New Zealand Standardbred racehorse

Galleons Sunset (Freezebrand: 01Z2316) is a bay Standardbred harness racing gelding from New Zealand. He was bred by the Fanny Allen Family Trust and foaled on 14 November 2001. Galleons Sunset was sired by Sundon out of Galleons Dream by Chiola Hanover. He was trained by Derek Balle and won the 2008 Interdominion trotting title for Chris Lang.

==Races==
Galleons Sunset's first Group One race was in the 2,575 metres SEW Eurodrive Australian Trotting Grand Prix at Moonee Valley Racecourse where he finished fourth. He won his first race near the end of 2007 in the 1,609 m Bill Collins Trotters Mile with a mile rate of TR1:58.9. In early 2008, Galleons Sunset placed second in the 2710m Sky Channel Dullard Trot Cup at Ballerat Racecourse.

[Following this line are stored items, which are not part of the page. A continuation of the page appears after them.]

-- ==== Sys2Proof/Machine/Dispatch.lean ====
section
/-! DEFINITION. The meaning of each operation of 30_encoding.md R60: what its row writes in a cycle. -/

namespace Sys2Proof.Machine

/-- The effect of one row on the state of the cycle: it writes its own family's registers and nothing else
(43_cycle.md R112). The cycle composes the three rows. -/
def exec (i : Instr) (s : State) : Host.Outcome State Fault Refusal :=
  match i with
  | .reset => Sys2Proof.Machine.execReset s
  | .ctrIdle _ _ => Sys2Proof.Machine.execCtrIdle s
  | .tickCount _ => Sys2Proof.Machine.execTickCount s
  | .adjustDec => Sys2Proof.Machine.execAdjustDec s
  | .adjustInc => Sys2Proof.Machine.execAdjustInc s
  | .modeHold ct ud => Sys2Proof.Machine.execModeHold ct ud s
  | .modeSecondsDec => Sys2Proof.Machine.execModeSecondsDec s
  | .modeSecondsInc => Sys2Proof.Machine.execModeSecondsInc s
  | .modeHoursDec => Sys2Proof.Machine.execModeHoursDec s
  | .modeHoursInc => Sys2Proof.Machine.execModeHoursInc s
  | .muxWrite _ _ => Sys2Proof.Machine.execMuxWrite s
  | .muxHoldStay _ => Sys2Proof.Machine.execMuxHoldStay s
  | .muxHoldEnd _ => Sys2Proof.Machine.execMuxHoldEnd s
  | .muxOffNext _ => Sys2Proof.Machine.execMuxOffNext s
  | .muxOffWrap _ => Sys2Proof.Machine.execMuxOffWrap s
  | .muxReserved _ _ => Sys2Proof.Machine.execMuxReserved s

end Sys2Proof.Machine
end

His next win was the upset at the Interdominion Grand Finale, that year held at Moone Valley, with a mile rate of TR 2:03.3. Early in 2009, Galleons Sunset placed third in the Vue Bar Skycity Cambridge Trotters and then went on to win the Tri Cups Golf Day Handicap. In the Dawn Balle Memorial Handicap, Galleons Sunset unexpectedly won the trot dedicated to the memory of his trainer's mother.

On 24 December 2009, Galleons Sunset was retired from racing after his final start due to a chronic fetlock injury. He was retired at his trainer Derek Balle's father's farm.